Treatment of Smarcal1^del/del mice with α-amanitin partially recapitulates SIOD. (A) Radiographs of representative male mice after 12 weeks of daily intra-peritoneal (IP) injections with PBS or 0.1 mg/kg α-amanitin. (B) Growth curve showing that Smarcal1^+/+ (n = 7) and Smarcal1^del/del (n = 9) mice gain weight equally when given daily IP injections of PBS. (C) Growth curve showing that Smarcal1^del/del (n = 9) mice gain less weight than Smarcal1^+/+ (n = 7) mice when given daily ip-injections of 0.1 mg/kg α-amanitin. (D and E) Graphs showing the ratio of lumbar spine (L1–L6) length to femur length (D) or humerus length (E) for α-amanitin- and PBS-treated mice. Note that the α-amanitin treatment disproportionately shortened the lumbar spine of the Smarcal1^del/del mice. (F) Plot of fold change in chondrocyte number in the proliferative (PZ) and hypertrophic (HZ) zones in the distal femoral growth plate of α-amanitin-treated mice, Smarcal1^del/del (n = 7) and Smarcal1^+/+ (n = 7), relative to PBS-treated mice, Smarcal1^del/del (n = 7) and Smarcal1^+/+ (n = 6). (G–N) Photographs of representative H&E staining of the distal femoral growth plate of Smarcal1^+/+ and Smarcal1^del/del male mice treated with PBS or α-amanitin for 12 weeks. (K)–(N) Higher magnifications of the boxed areas on (G)–(J), respectively.

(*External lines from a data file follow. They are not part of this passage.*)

-- ==== Sys2Proof/Laws/PerInstr.lean ====
section
/-! SUPPORT. Facts about every command, one lemma per constructor: where the encoder puts the
operation code and the index field (R45, R56). -/

namespace Sys2Proof.Laws.EncodedOpcode

/-- The operation code stands in bits `[2:0]` and the index field in bits `[11:3]` (R45). -/
def Statement (i : Instr) : Prop :=
  encode i % 2 ^ 3 = i.opcode.toNat ∧ encode i / 2 ^ 3 % 2 ^ 9 = i.idxField.toNat

theorem of_fields (d : Nat) (x : Idx) (o : Opcode) :
    (d * 2 ^ 12 + x.toNat * 2 ^ 3 + o.toNat) % 2 ^ 3 = o.toNat ∧
      (d * 2 ^ 12 + x.toNat * 2 ^ 3 + o.toNat) / 2 ^ 3 % 2 ^ 9 = x.toNat := by
  have := x.isLt
  have := o.isLt
  omega

theorem nop : Statement .nop := of_fields _ _ _
theorem configure : Statement .configure := of_fields _ _ _
theorem sample : Statement .sample := of_fields _ _ _
theorem emit : Statement .emit := of_fields _ _ _
theorem rdword (j : Idx) : Statement (.rdword j) := of_fields _ _ _
theorem rdpot (k : Idx) : Statement (.rdpot k) := of_fields _ _ _
theorem rdcal (e : Idx) : Statement (.rdcal e) := of_fields _ _ _
theorem wrcal (e : Idx) (v : Nat) : Statement (.wrcal e v) := of_fields _ _ _

end Sys2Proof.Laws.EncodedOpcode
end

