-- ==== Sys2Proof/Tests/Slice0.lean ====
section
/-! SUPPORT. The modeller's own tests. Expected results come from spec/95_test_vectors.md (the id
stands in each docstring) or from the rule named; nothing here is a statement for the provers.
The last part gives, for each obligation with hypotheses, a state and operands that meet them. -/

namespace Sys2Proof.Tests

open Sys2Proof.Machine

/-! ### Small blocks and states -/

/-- Parameters with `C = 16`, `MAX_RAW = 1023`, pins numbered from 0. -/
def block (b p w v r : Nat) (pol : Polarity) (calEn : Bool) : Params where
  B := b
  P := p
  W := w
  pol := pol
  R := r
  V := v
  maxRaw := 1023
  C := 16
  calEn := calEn
  btnPin := List.range b
  potPin := List.range p

/-- The block of Program 1: three pull-up buttons. -/
def buttons : Params := block 3 0 16 2 4095 .pullup true

/-- One calibrated channel, the block of Program 4. -/
def pots : Params := block 0 1 16 2 4095 .pullup true

/-- Two calibrated channels (C-11 to C-14). -/
def twoPots : Params := block 0 2 16 2 4095 .pullup true

/-- Three buttons and one calibrated channel (F-8). -/
def both : Params := block 3 1 16 2 4095 .pullup true

/-- A configured state with the given banks and table. -/
def configured (p : Params) (words values mins maxs : List Nat) : State :=
  { State.resetWith p with
    btnWords := words, dataPots := values, calMin := mins, calMax := maxs, cfgDone := true }

/-- An unconfigured state with the given table. -/
def supplied (p : Params) (mins maxs : List Nat) : State :=
  { State.resetWith p with calMin := mins, calMax := maxs }

/-- The environment's next answers. -/
def answers (d : List Bool) (a : List Nat) (q : List Bool) : Env :=
  { Env.none with digital := d, analog := a, done := q }

/-- A CONFIGURE waiting with the given table and answers. -/
def waiting (p : Params) (mins maxs : List Nat) (e : Env) : State :=
  { supplied p mins maxs with phase := .calibrating, env := e }

/-- What a next state shows, if there is one. -/
def sees {α : Type} (f : State → α) (o : Host.Outcome State Fault Refusal) : Option α :=
  match o with
  | .next t => some (f t)
  | .fault _ => none
  | .refused _ => none

/-- Whether a step is refused for its parameters. -/
def refusesParameters (o : Host.Outcome State Fault Refusal) : Bool :=
  match o with
  | .next _ => false
  | .fault _ => false
  | .refused r => r == .malformedParameters

/-- The channel whose degenerate pair stopped a step. -/
def degenerateChannel (o : Host.Outcome State Fault Refusal) : Option Nat :=
  match o with
  | .next _ => none
  | .fault (.degeneratePair k) => some k
  | .refused _ => none

/-! ### WellFormed: each check refuses an ill-formed term (R6) -/

theorem test_wf_no_bank :
    ¬ (block 0 0 16 2 4095 .pullup true).SomeBank ∧
      refusesParameters (step (State.resetWith (block 0 0 16 2 4095 .pullup true))) = true := by decide

theorem test_wf_word_not_bytes :
    ¬ (block 3 0 12 2 4095 .pullup true).WholeBytes ∧ ¬ (block 3 0 0 2 4095 .pullup true).WholeBytes ∧
      refusesParameters (step (State.resetWith (block 3 0 12 2 4095 .pullup true))) = true := by decide
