-- ==== Sys2Proof/Machine/Skip.lean ====
section
/-! DEFINITION. The conditional skips on registers: SE_IMM, SNE_IMM, SE_REG, SNE_REG (42_skip.md). Their only effect is the
delta (R124). -/

namespace Sys2Proof.Machine

/-- `SE_IMM Vx, nn` (R120). -/
def execSeImm (x : Nibble) (nn : Byte) (s : State) : Result := .next (skipIf (s.getV x == nn) s)

/-- `SNE_IMM Vx, nn` (R121). -/
def execSneImm (x : Nibble) (nn : Byte) (s : State) : Result := .next (skipIf (s.getV x != nn) s)

/-- `SE_REG Vx, Vy` (R122). -/
def execSeReg (x y : Nibble) (s : State) : Result := .next (skipIf (s.getV x == s.getV y) s)

/-- `SNE_REG Vx, Vy` (R123). -/
def execSneReg (x y : Nibble) (s : State) : Result := .next (skipIf (s.getV x != s.getV y) s)

end Sys2Proof.Machine
end

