/-- R22, R23: over a whole step, the framebuffer changes only by `CLS`, `DRW`, Reset and LoadROM, the key latch only by
SetKeyState. -/
def Obligations.ScreenAndKeyWriters : Prop :=
  ∀ s t : State, step s = .next t →
    (t.FB ≠ s.FB →
      (s.MODE = .running ∧ TickIsNext s ∧ (decode (s.wordAt s.pc.toNat) = .ok .cls ∨
        ∃ x y n, decode (s.wordAt s.pc.toNat) = .ok (.drw x y n))) ∨
      (∃ rest, s.inputs = .event .reset :: rest) ∨ (∃ bytes rest, s.inputs = .event (.loadROM bytes) :: rest)) ∧
    (t.K ≠ s.K → ∃ code pressed rest, s.inputs = .event (.setKeyState code pressed) :: rest)

/-- R216 (the strobes are the spec's own decision D11): for every strobe sequence, a step lowers a timer by at most 1,
never raises it and leaves it at 0 once there, except where the step executes the timer's own write instruction or is a
Reset or LoadROM, which make it 0. -/
def Obligations.TimersOnlyCountDown : Prop :=
  ∀ s t : State, step s = .next t →
    (∃ rest, s.inputs = .event .reset :: rest) ∨ (∃ bytes rest, s.inputs = .event (.loadROM bytes) :: rest) ∨
    (((t.DT.toNat ≤ s.DT.toNat ∧ s.DT.toNat ≤ t.DT.toNat + 1) ∨
        (s.MODE = .running ∧ ∃ x, decode (s.wordAt s.pc.toNat) = .ok (.ldDtVx x) ∧
          t.DT.toNat ≤ (s.getV x).toNat ∧ (s.getV x).toNat ≤ t.DT.toNat + 1)) ∧
      ((t.ST.toNat ≤ s.ST.toNat ∧ s.ST.toNat ≤ t.ST.toNat + 1) ∨
        (s.MODE = .running ∧ ∃ x, decode (s.wordAt s.pc.toNat) = .ok (.ldStVx x) ∧
          t.ST.toNat ≤ (s.getV x).toNat ∧ (s.getV x).toNat ≤ t.ST.toNat + 1)))

/-- R23, R213: the key latch reaches the engine only through `SKP` and `SKNP`: with another instruction at `pc`, a tick
gives the same state whatever keys are held, but for the latch itself. -/
def Obligations.KeysReachOnlyKeySkips : Prop :=
  ∀ (s t : State) (keys : Vector Bool 16), tick s = .next t →
    (∀ x, decode (s.wordAt s.pc.toNat) ≠ .ok (.skp x)) → (∀ x, decode (s.wordAt s.pc.toNat) ≠ .ok (.sknp x)) →
    tick { s with K := keys } = .next { t with K := keys }

/-- R27, R91 (the input is the spec's own decision D13): the random byte reaches the state only through `RND`: with
another instruction at `pc`, two ticks that differ in `rnd` only give the same state (the list that holds the inputs, and
that the tick spends them, is log 1, the model's own). -/
def Obligations.RandomReachesOnlyRnd : Prop :=
  ∀ (s t : State) (r r' : Byte) (dt st : Bool) (rest : List Input), s.inputs = .tick ⟨r, dt, st⟩ :: rest →
    (∀ x nn, decode (s.wordAt s.pc.toNat) ≠ .ok (.rnd x nn)) → step s = .next t →
    step { s with inputs := .tick ⟨r', dt, st⟩ :: rest } = .next t

/-- R46, R47, R60: memory as a program sees it: a write is read back, and leaves every other byte. -/
def Obligations.WriteThenRead : Prop :=
  ∀ (s : State) (a : Nat) (v : Byte), a ≤ 0xFFF →
    ∃ t, memWrite s a v = .done () t ∧ memRead t a = .done v t ∧ MemoryKept s t a 1 ∧ t = { s with MEM := t.MEM }

/-- R45 (validating a derived address is the spec's own decision D2): an address above 0xFFF is never wrapped: each
primitive raises MEM_BOUNDS with the first invalid address. -/
def Obligations.OutOfRangeIsNeverWrapped : Prop :=
  ∀ (s : State) (a : Nat) (v : Byte), a > 0xFFF →
    memRead s a = .raised .memBounds a s ∧ memWrite s a v = .raised .memBounds a s ∧
    memReadWord s a = .raised .memBounds a s ∧ memReadWord s 0xFFF = .raised .memBounds 0x1000 s

/-- Equal memories are equal data: two canonical lists that read alike at every address are the same list (the model's own
form of memory: log 5, DESIGN CHOICE for the list form). -/
def Obligations.CanonicalMemoryIsUnique : Prop :=
  ∀ (font : Vector (Vector Byte 5) 16) (m n : Memory), Memory.wf font m = true → Memory.wf font n = true →
    (∀ a : Nat, Memory.get font m a = Memory.get font n a) → m = n
end

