/-- A load that leaves the address space: the registers of the bytes below 0x1000 are loaded, then MEM_BOUNDS. -/
theorem loadRegisters_raises {count k a : Nat} (s : State) (hk : k + count ≤ 16) (ha : a ≤ 4096) (h : 4096 < a + count) :
    ∃ t, loadRegisters count k a s = .raised .memBounds 4096 t ∧ t = { s with V := t.V } ∧
      ∀ r : Nibble, t.getV r =
        if k ≤ r.toNat ∧ r.toNat < k + (4096 - a) then s.byteAt (a + (r.toNat - k)) else s.getV r := by
  induction count generalizing k a s with
  | zero => omega
  | succ count ih =>
    by_cases e : a = 4096
    · subst e
      exact ⟨s, by simp [loadRegisters, memRead_invalid], rfl, fun r => by rw [if_neg (by omega)]⟩
    · obtain ⟨t, h1, h2, h3⟩ :=
        ih (s.setV (BitVec.ofNat 4 k) (s.byteAt a)) (k := k + 1) (a := a + 1) (by omega) (by omega) (by omega)
      refine ⟨t, by simp [loadRegisters, memRead_valid s (show a < 4096 by omega), h1], h2, fun r => ?_⟩
      have hr : (r = BitVec.ofNat 4 k) ↔ r.toNat = k := by
        rw [← BitVec.toNat_inj, BitVec.toNat_ofNat, Nat.mod_eq_of_lt (by omega)]
      rw [h3, getV_setV, setV_byteAt]
      by_cases e' : r.toNat = k
      · have : k < k + (4096 - a) := by omega
        simp [hr, e', this]
      · by_cases g : k + 1 ≤ r.toNat ∧ r.toNat < k + 1 + (4096 - (a + 1))
        · rw [if_pos g, if_pos (by omega)]; congr 1; omega
        · rw [if_neg g, if_neg (by simpa [hr] using e'), if_neg (by omega)]

/-- Whatever a load does, only registers differ. -/
theorem loadRegisters_cases (count k a : Nat) (s : State) :
    ∃ v : Vector Byte 16, loadRegisters count k a s = .done () { s with V := v } ∨
      ∃ n, 4096 ≤ n ∧ (a ≤ 4096 → n = 4096) ∧ loadRegisters count k a s = .raised .memBounds n { s with V := v } := by
  induction count generalizing k a s with
  | zero => exact ⟨s.V, .inl rfl⟩
  | succ count ih =>
    by_cases h : a < 4096
    · obtain ⟨v, hv⟩ := ih (k + 1) (a + 1) (s.setV (BitVec.ofNat 4 k) (s.byteAt a))
      refine ⟨v, ?_⟩
      simp only [loadRegisters, memRead_valid s h]
      rcases hv with hv | ⟨n, h1, h2, hv⟩
      · exact .inl hv
      · exact .inr ⟨n, h1, fun _ => h2 (by omega), hv⟩
    · exact ⟨s.V, .inr ⟨a, by omega, fun _ => by omega, by simp [loadRegisters, memRead_invalid s (show 4096 ≤ a by omega)]⟩⟩

/-! ### The stack -/

theorem toNat_bigEndian (h l : Byte) : (bigEndian h l).toNat = 256 * h.toNat + l.toNat := by
  simp only [bigEndian, BitVec.toNat_append]
  rw [← Nat.shiftLeft_add_eq_or_of_lt l.isLt, Nat.shiftLeft_eq]; omega

theorem toNat_highByte (w : Word) : (highByte w).toNat = w.toNat / 256 := by
  have := w.isLt
  simp only [highByte, BitVec.extractLsb'_toNat, Nat.shiftRight_eq_div_pow]; omega

theorem toNat_lowByte (w : Word) : (lowByte w).toNat = w.toNat % 256 := by
  simp [lowByte]

theorem bigEndian_high_low (w : Word) : bigEndian (highByte w) (lowByte w) = w := by
  apply BitVec.eq_of_toNat_eq
  rw [toNat_bigEndian, toNat_highByte, toNat_lowByte]; omega

/-- `Push` (R53): with a legal `SP` it stores the word and moves `SP`, or raises STACK_OVERFLOW on the full stack. -/
theorem push_legal {s : State} (v : Word) (h : s.stackLegal) :
    (s.SP < s.params.stackBase.val + 48 ∧
      push v s = .done () { setBytes [highByte v, lowByte v] s.SP s with SP := s.SP + 2 }) ∨
    (s.SP = s.params.stackBase.val + 48 ∧ push v s = .raised .stackOverflow v.toNat s) := by
  obtain ⟨k, hk, hs⟩ := h
  have hb := s.params.stackBase.isLt
  by_cases e : k = 24
  · right; subst e
    exact ⟨by omega, by simp [push, State.stackCeiling, Config.stackBytes, hs]⟩
  · left
    have hlt : ¬ s.stackCeiling ≤ s.SP := by simp [State.stackCeiling, Config.stackBytes]; omega
    have hf := storeBytes_fits (vs := [highByte v, lowByte v]) (a := s.SP) s (by simp; omega)
    have hsp : (setBytes [highByte v, lowByte v] s.SP s).SP = s.SP := rfl
    exact ⟨by omega, by simp only [push, hlt, if_false, memWriteWord, hf, hsp]⟩
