@[simp] theorem resultOnly_getV_dest : (s.resultOnly x v).getV x = v := getV_setV_same s x v

@[simp] theorem resultThenFlag_getV_flag : (s.resultThenFlag x v flag).getV 0xF#4 = flag :=
  getV_setVF_same (s.setV x v) flag

@[simp] theorem flagThenResult_getV_dest : (s.flagThenResult x v flag).getV x = v :=
  getV_setV_same (s.setVF flag) x v

variable {x} in
@[simp] theorem resultThenFlag_getV_dest (hx : x ≠ 0xF#4) : (s.resultThenFlag x v flag).getV x = v := by
  rw [State.resultThenFlag, advance_getV, getV_setVF, if_neg hx, getV_setV_same]

variable {x} in
@[simp] theorem flagThenResult_getV_flag (hx : x ≠ 0xF#4) : (s.flagThenResult x v flag).getV 0xF#4 = flag := by
  rw [State.flagThenResult, advance_getV, getV_setV_ne _ hx.symm, getV_setVF_same]

/-! ### Which end each instruction takes, its operands latched from the state before (R95) -/

theorem exec_ldImm : exec (.ldImm x nn) s = .next (s.resultOnly x nn) := rfl

theorem exec_addImm : exec (.addImm x nn) s = .next (s.resultOnly x (addBytes (s.getV x) nn)) := rfl

theorem exec_ldReg : exec (.ldReg x y) s = .next (s.resultOnly x (s.getV y)) := rfl

theorem exec_orReg : exec (.orReg x y) s = .next (s.resultOnly x (s.getV x ||| s.getV y)) := rfl

theorem exec_andReg : exec (.andReg x y) s = .next (s.resultOnly x (s.getV x &&& s.getV y)) := rfl

theorem exec_xorReg : exec (.xorReg x y) s = .next (s.resultOnly x (s.getV x ^^^ s.getV y)) := rfl

theorem exec_addReg : exec (.addReg x y) s =
    .next (s.resultThenFlag x (addBytes (s.getV x) (s.getV y)) (carryFlag (s.getV x) (s.getV y))) := rfl

theorem exec_sub : exec (.sub x y) s =
    .next (s.resultThenFlag x (subBytes (s.getV x) (s.getV y)) (noBorrowFlag (s.getV x) (s.getV y))) := rfl

theorem exec_subn : exec (.subn x y) s =
    .next (s.flagThenResult x (subBytes (s.getV y) (s.getV x)) (noBorrowFlag (s.getV y) (s.getV x))) := rfl

theorem exec_shr : exec (.shr x y) s =
    .next (s.flagThenResult x (shiftRightByte (s.getV y)) (shiftedOutRight (s.getV y))) := rfl

theorem exec_shl : exec (.shl x y) s =
    .next (s.flagThenResult x (shiftLeftByte (s.getV y)) (shiftedOutLeft (s.getV y))) := rfl

end

/-- Settles O21: both end in `resultOnly`, whose frame lists `X` alone, so a carry of ADD_IMM reaches no flag. -/
theorem immediateForms : Obligations.ImmediateForms := by
  intro s x nn
  refine ⟨decode_ldImm x nn, decode_addImm x nn,
    ⟨_, exec_ldImm s x nn, resultOnly_getV_dest .., resultOnly_pc .., resultOnly_onlyRegs ..⟩,
    ⟨_, exec_addImm s x nn, ?_, resultOnly_pc .., resultOnly_onlyRegs ..⟩⟩
  rw [resultOnly_getV_dest, toNat_addBytes]

/-- Settles O22: all four end in `resultOnly`; the bits of the results are the library's. -/
theorem copyAndLogicForms : Obligations.CopyAndLogicForms := by
  intro s x y
  refine ⟨decode_family8 x y _, decode_family8 x y _, decode_family8 x y _, decode_family8 x y _,
    ⟨_, exec_ldReg s x y, resultOnly_getV_dest .., resultOnly_pc .., resultOnly_onlyRegs ..⟩,
    ⟨_, exec_orReg s x y, resultOnly_pc .., resultOnly_onlyRegs .., fun b => ?or⟩,
    ⟨_, exec_andReg s x y, resultOnly_pc .., resultOnly_onlyRegs .., fun b => ?and⟩,
    ⟨_, exec_xorReg s x y, resultOnly_pc .., resultOnly_onlyRegs .., fun b => ?xor⟩⟩
  case or => rw [resultOnly_getV_dest, BitVec.getLsbD_or]
  case and => rw [resultOnly_getV_dest, BitVec.getLsbD_and]
  case xor => rw [resultOnly_getV_dest, BitVec.getLsbD_xor]

/-- Settles O23: the carry is written second, so VF holds it for every `X`, and the sum is lost where `X` is VF. -/
theorem addWithCarry : Obligations.AddWithCarry := by
  intro s x y
  refine ⟨decode_family8 x y _, _, exec_addReg s x y, resultThenFlag_pc .., resultThenFlag_onlyRegs ..,
    fun hx => ?sum, ?carry⟩
  case sum => rw [resultThenFlag_getV_dest _ _ _ hx, toNat_addBytes]
  case carry => rw [resultThenFlag_getV_flag, toNat_carryFlag]

/-- Settles O24: SUB writes the flag second, so the difference needs `X` other than VF; SUBN writes it first, so the flag
does. -/
theorem subtractForms : Obligations.SubtractForms := by
  intro s x y
  refine ⟨decode_family8 x y _, decode_family8 x y _,
    ⟨_, exec_sub s x y, resultThenFlag_pc .., resultThenFlag_onlyRegs .., fun hx => ?subDiff, ?subFlag⟩,
    ⟨_, exec_subn s x y, flagThenResult_pc .., flagThenResult_onlyRegs .., ?subnDiff, fun hx => ?subnFlag⟩⟩
  case subDiff => rw [resultThenFlag_getV_dest _ _ _ hx, toNat_subBytes]
  case subFlag => rw [resultThenFlag_getV_flag, toNat_noBorrowFlag]
  case subnDiff => rw [flagThenResult_getV_dest, toNat_subBytes]
  case subnFlag => rw [flagThenResult_getV_flag _ _ _ hx, toNat_noBorrowFlag]

/-- Settles O25: both shift `V[Y]` and write the flag first, so the result stands for every `X`, VF included. -/
theorem shiftForms : Obligations.ShiftForms := by
  intro s x y
  refine ⟨decode_family8 x y _, decode_family8 x y _,
    ⟨_, exec_shr s x y, flagThenResult_pc .., flagThenResult_onlyRegs .., ?shrResult, fun hx => ?shrFlag⟩,
    ⟨_, exec_shl s x y, flagThenResult_pc .., flagThenResult_onlyRegs .., ?shlResult, fun hx => ?shlFlag⟩⟩
  case shrResult => rw [flagThenResult_getV_dest, toNat_shiftRightByte]
  case shrFlag => rw [flagThenResult_getV_flag _ _ _ hx, toNat_shiftedOutRight]
  case shlResult => rw [flagThenResult_getV_dest, toNat_shiftLeftByte]
  case shlFlag => rw [flagThenResult_getV_flag _ _ _ hx, toNat_shiftedOutLeft]

end Sys2Proof.Machine
end

section
/-! PROOFS. The block stores of 44_index_memory.md (R153, R154): how an instruction that stores a list of bytes from `I`
on ends, inside the address space and past it, and LD_B as the store of the three decimal digits. -/

namespace Sys2Proof.Machine

/-! ### The bytes `setBytes` writes and the bytes it keeps -/

theorem byteAt_setBytes_stored {vs : List Byte} {i : Nat} (hi : i < vs.length) (a : Nat) (s : State) :
    (setBytes vs a s).byteAt (a + i) = vs[i] := by
  rw [byteAt_setBytes, dif_pos (by omega)]
  simp only [Nat.add_sub_cancel_left]

theorem setBytes_memoryKept (vs : List Byte) (a : Nat) (s : State) : MemoryKept s (setBytes vs a s) a vs.length := by
  intro b hb
  rw [byteAt_setBytes, dif_neg (by omega)]

theorem setBytes_pc (vs : List Byte) (a : Nat) (s : State) : (setBytes vs a s).pc = s.pc := by
  rw [setBytes_rest]

/-- `setBytes` and the advance write memory inside the range and `pc`, nothing else. -/
theorem setBytes_advance_onlyStores (vs : List Byte) (a d : Nat) (s : State) :
    OnlyStores s ((setBytes vs a s).advance d) a vs.length where
  memory := setBytes_memoryKept vs a s
  rest := congrArg (fun u => { u with pc := ((setBytes vs a s).advance d).pc }) (setBytes_rest vs a s)

/-- Fault entry after `setBytes` differs from fault entry before it in memory alone (R100, R207). -/
theorem setBytes_takeFault_faultedFrom (vs : List Byte) (a : Nat) (s : State) (c : Cause) (info : Nat) :
    FaultedFrom { s with MEM := (setBytes vs a s).MEM } (takeFault c info (setBytes vs a s)) c
      (BitVec.ofNat 16 info) := by
  rw [← setBytes_rest]
  exact takeFault_faultedFrom c info (setBytes vs a s)

/-! ### How a block store ends -/

/-- `t` is the end of an instruction that stores the bytes `vs` from `a` on, starting in `s`: the bytes below 0x1000 are
stored; then `pc + 2`, or MEM_BOUNDS with 0x1000 where a byte is left over (R45, R52, R100). -/
structure BlockStored (s t : State) (a : Nat) (vs : List Byte) : Prop where
  stored : ∀ (i : Nat) (hi : i < vs.length), a + i ≤ 0xFFF → t.byteAt (a + i) = vs[i]
  fits   : a + vs.length ≤ 0x1000 → t.pc = s.pc + 2#12 ∧ OnlyStores s t a vs.length
  leaves : 0x1000 < a + vs.length →
    MemoryKept s t a (0x1000 - a) ∧ FaultedFrom { s with MEM := t.MEM } t .memBounds 0x1000#16

theorem blockStored_of_fits {vs : List Byte} {a : Nat} (s : State) (h : a + vs.length ≤ 0x1000) :
    BlockStored s ((setBytes vs a s).advance 2) a vs where
  stored _ hi _ := byteAt_setBytes_stored hi a s
  fits _ := ⟨by rw [advance_pc_eq_add, setBytes_pc], setBytes_advance_onlyStores vs a 2 s⟩
  leaves h' := absurd h h'.not_ge

/-- Of a list that does not fit, the first `0x1000 - a` bytes are stored: exactly those below 0x1000. -/
theorem blockStored_of_leaves {vs : List Byte} {a : Nat} (s : State) (h : 0x1000 < a + vs.length) :
    BlockStored s (takeFault .memBounds 0x1000 (setBytes (vs.take (0x1000 - a)) a s)) a vs where
  stored i hi hle := by
    have hi' : i < (vs.take (0x1000 - a)).length := by rw [List.length_take]; omega
    rw [takeFault_byteAt, byteAt_setBytes_stored hi', List.getElem_take]
  fits h' := absurd h h'.not_gt
  leaves _ := by
    have hlen : (vs.take (0x1000 - a)).length = 0x1000 - a := List.length_take_of_le (by omega)
    have hkept := setBytes_memoryKept (vs.take (0x1000 - a)) a s
    rw [hlen] at hkept
    exact ⟨hkept, setBytes_takeFault_faultedFrom _ a s .memBounds 0x1000⟩

/-- The law of LD_B and ST_REGS: their shared form ends as a block store does. -/
theorem conclude_storeBytes (vs : List Byte) {a : Nat} (s : State) (ha : a ≤ 0xFFF) :
    ∃ t, conclude (storeBytes vs a s) (fun _ u => u.advance 2) = .next t ∧ BlockStored s t a vs := by
  by_cases h : a + vs.length ≤ 0x1000
  · exact ⟨_, by rw [storeBytes_fits s h, conclude_done], blockStored_of_fits s h⟩
  · have hout : 0x1000 < a + vs.length := Nat.lt_of_not_ge h
    exact ⟨_, by rw [storeBytes_raises s (by omega) hout, conclude_raised], blockStored_of_leaves s hout⟩

/-! ### LD_B -/

theorem exec_ldB (x : Nibble) (s : State) :
    exec (.ldB x) s = conclude (storeBytes (bcdDigits (s.getV x)) s.I.toNat s) (fun _ u => u.advance 2) := rfl

@[simp] theorem bcdDigits_length (v : Byte) : (bcdDigits v).length = 3 := by
  simp [bcdDigits]

/-- Each digit fits in its byte, so none is cut off (R153). -/
theorem toNat_bcdDigits (v : Byte) :
    (bcdDigits v)[0].toNat = v.toNat / 100 ∧ (bcdDigits v)[1].toNat = v.toNat / 10 % 10 ∧
      (bcdDigits v)[2].toNat = v.toNat % 10 := by
  have hv := v.isLt
  exact ⟨Nat.mod_eq_of_lt (by omega), Nat.mod_eq_of_lt (by omega), Nat.mod_eq_of_lt (by omega)⟩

Note the hypocellular growth plate and poorly organized columns of chondrocytes in the growth plate of the α-amanitin-treated Smarcal1^del/del mouse. Bar = 100 μm. (O) Graph showing urine albumin excretion by Smarcal1^del/del mice relative to Smarcal1^+/+ mice, following PBS or α-amanitin treatment. Bars in (B)–(F) and (O) represent standard errors.

Figure 7.

Model depicting the contribution of thresholded variations in gene expression to the penetrance of SIOD. (A) SMARCAL1 orthologs buffer random fluctuations in gene expression by modulating DNA helicity within the promoter and across transcribed regions. (B) Deficiency of the SMARCAL1 orthologs impairs maintenance of DNA structure within the transcriptionally active regions, and thereby alters gene expression. These alterations in gene expression are within a threshold of tolerance and compensated for such that few or no phenotypic features are apparent in humans and model organisms. (C) However, when transcription is further compromised by environmental or genetic factors that cause gene expression to pass a threshold, the organism is unable to compensate and manifests a phenotype.